» TO DO
Each line of the data must be reproduced as it appears.

Saved entries

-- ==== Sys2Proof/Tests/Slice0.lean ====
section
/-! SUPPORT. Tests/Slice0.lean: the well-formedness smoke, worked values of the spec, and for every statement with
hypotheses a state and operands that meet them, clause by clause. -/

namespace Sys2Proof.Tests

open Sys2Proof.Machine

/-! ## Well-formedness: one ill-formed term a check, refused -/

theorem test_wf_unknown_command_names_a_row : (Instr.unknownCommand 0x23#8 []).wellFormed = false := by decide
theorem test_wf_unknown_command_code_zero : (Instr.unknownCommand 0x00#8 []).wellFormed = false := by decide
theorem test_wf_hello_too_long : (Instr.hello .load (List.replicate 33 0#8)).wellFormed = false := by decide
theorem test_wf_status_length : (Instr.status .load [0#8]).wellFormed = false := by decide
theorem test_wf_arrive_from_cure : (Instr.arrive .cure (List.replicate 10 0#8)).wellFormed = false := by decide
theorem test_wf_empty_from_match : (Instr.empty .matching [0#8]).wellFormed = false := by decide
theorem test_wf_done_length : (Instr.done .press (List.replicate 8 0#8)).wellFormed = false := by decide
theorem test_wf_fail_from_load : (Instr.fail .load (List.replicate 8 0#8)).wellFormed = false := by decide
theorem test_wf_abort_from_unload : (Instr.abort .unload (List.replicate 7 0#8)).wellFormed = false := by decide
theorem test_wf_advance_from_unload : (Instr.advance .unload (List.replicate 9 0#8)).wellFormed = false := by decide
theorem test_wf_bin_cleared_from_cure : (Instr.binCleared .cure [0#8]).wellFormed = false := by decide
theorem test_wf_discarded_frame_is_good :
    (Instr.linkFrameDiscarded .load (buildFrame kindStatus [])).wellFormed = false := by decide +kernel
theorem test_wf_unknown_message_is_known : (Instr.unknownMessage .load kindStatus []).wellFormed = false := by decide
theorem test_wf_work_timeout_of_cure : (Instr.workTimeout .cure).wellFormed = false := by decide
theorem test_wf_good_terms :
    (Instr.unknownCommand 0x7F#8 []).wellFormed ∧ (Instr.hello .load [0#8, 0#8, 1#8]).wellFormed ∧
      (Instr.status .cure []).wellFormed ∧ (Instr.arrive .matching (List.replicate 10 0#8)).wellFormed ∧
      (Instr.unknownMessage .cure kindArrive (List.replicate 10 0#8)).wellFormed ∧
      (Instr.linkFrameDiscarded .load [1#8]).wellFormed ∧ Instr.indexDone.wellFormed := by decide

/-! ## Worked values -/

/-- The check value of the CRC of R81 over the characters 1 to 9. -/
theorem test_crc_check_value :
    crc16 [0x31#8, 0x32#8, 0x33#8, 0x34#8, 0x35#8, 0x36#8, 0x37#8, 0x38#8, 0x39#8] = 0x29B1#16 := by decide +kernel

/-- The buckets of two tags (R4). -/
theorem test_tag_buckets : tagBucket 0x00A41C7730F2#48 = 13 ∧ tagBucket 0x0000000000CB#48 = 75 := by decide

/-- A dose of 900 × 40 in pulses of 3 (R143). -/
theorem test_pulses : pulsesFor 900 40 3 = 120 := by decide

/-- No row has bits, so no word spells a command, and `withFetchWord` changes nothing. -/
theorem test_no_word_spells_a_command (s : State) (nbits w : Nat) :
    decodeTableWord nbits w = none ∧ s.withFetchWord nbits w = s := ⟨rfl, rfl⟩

» RESULT
-- ==== Sys2Proof/Tests/Slice0.lean ====
section
/-! SUPPORT. Tests/Slice0.lean: the well-formedness smoke, worked values of the spec, and for every statement with
hypotheses a state and operands that meet them, clause by clause. -/

namespace Sys2Proof.Tests

open Sys2Proof.Machine

/-! ## Well-formedness: one ill-formed term a check, refused -/

theorem test_wf_unknown_command_names_a_row : (Instr.unknownCommand 0x23#8 []).wellFormed = false := by decide
theorem test_wf_unknown_command_code_zero : (Instr.unknownCommand 0x00#8 []).wellFormed = false := by decide
theorem test_wf_hello_too_long : (Instr.hello .load (List.replicate 33 0#8)).wellFormed = false := by decide
theorem test_wf_status_length : (Instr.status .load [0#8]).wellFormed = false := by decide
theorem test_wf_arrive_from_cure : (Instr.arrive .cure (List.replicate 10 0#8)).wellFormed = false := by decide
theorem test_wf_empty_from_match : (Instr.empty .matching [0#8]).wellFormed = false := by decide
theorem test_wf_done_length : (Instr.done .press (List.replicate 8 0#8)).wellFormed = false := by decide
theorem test_wf_fail_from_load : (Instr.fail .load (List.replicate 8 0#8)).wellFormed = false := by decide
theorem test_wf_abort_from_unload : (Instr.abort .unload (List.replicate 7 0#8)).wellFormed = false := by decide
theorem test_wf_advance_from_unload : (Instr.advance .unload (List.replicate 9 0#8)).wellFormed = false := by decide
theorem test_wf_bin_cleared_from_cure : (Instr.binCleared .cure [0#8]).wellFormed = false := by decide
theorem test_wf_discarded_frame_is_good :
    (Instr.linkFrameDiscarded .load (buildFrame kindStatus [])).wellFormed = false := by decide +kernel
theorem test_wf_unknown_message_is_known : (Instr.unknownMessage .load kindStatus []).wellFormed = false := by decide
theorem test_wf_work_timeout_of_cure : (Instr.workTimeout .cure).wellFormed = false := by decide
theorem test_wf_good_terms :
    (Instr.unknownCommand 0x7F#8 []).wellFormed ∧ (Instr.hello .load [0#8, 0#8, 1#8]).wellFormed ∧
      (Instr.status .cure []).wellFormed ∧ (Instr.arrive .matching (List.replicate 10 0#8)).wellFormed ∧
      (Instr.unknownMessage .cure kindArrive (List.replicate 10 0#8)).wellFormed ∧
      (Instr.linkFrameDiscarded .load [1#8]).wellFormed ∧ Instr.indexDone.wellFormed := by decide

/-! ## Worked values -/

/-- The check value of the CRC of R81 over the characters 1 to 9. -/
theorem test_crc_check_value :
    crc16 [0x31#8, 0x32#8, 0x33#8, 0x34#8, 0x35#8, 0x36#8, 0x37#8, 0x38#8, 0x39#8] = 0x29B1#16 := by decide +kernel

/-- The buckets of two tags (R4). -/
theorem test_tag_buckets : tagBucket 0x00A41C7730F2#48 = 13 ∧ tagBucket 0x0000000000CB#48 = 75 := by decide

/-- A dose of 900 × 40 in pulses of 3 (R143). -/
theorem test_pulses : pulsesFor 900 40 3 = 120 := by decide

/-- No row has bits, so no word spells a command, and `withFetchWord` changes nothing. -/
theorem test_no_word_spells_a_command (s : State) (nbits w : Nat) :
    decodeTableWord nbits w = none ∧ s.withFetchWord nbits w = s := ⟨rfl, rfl⟩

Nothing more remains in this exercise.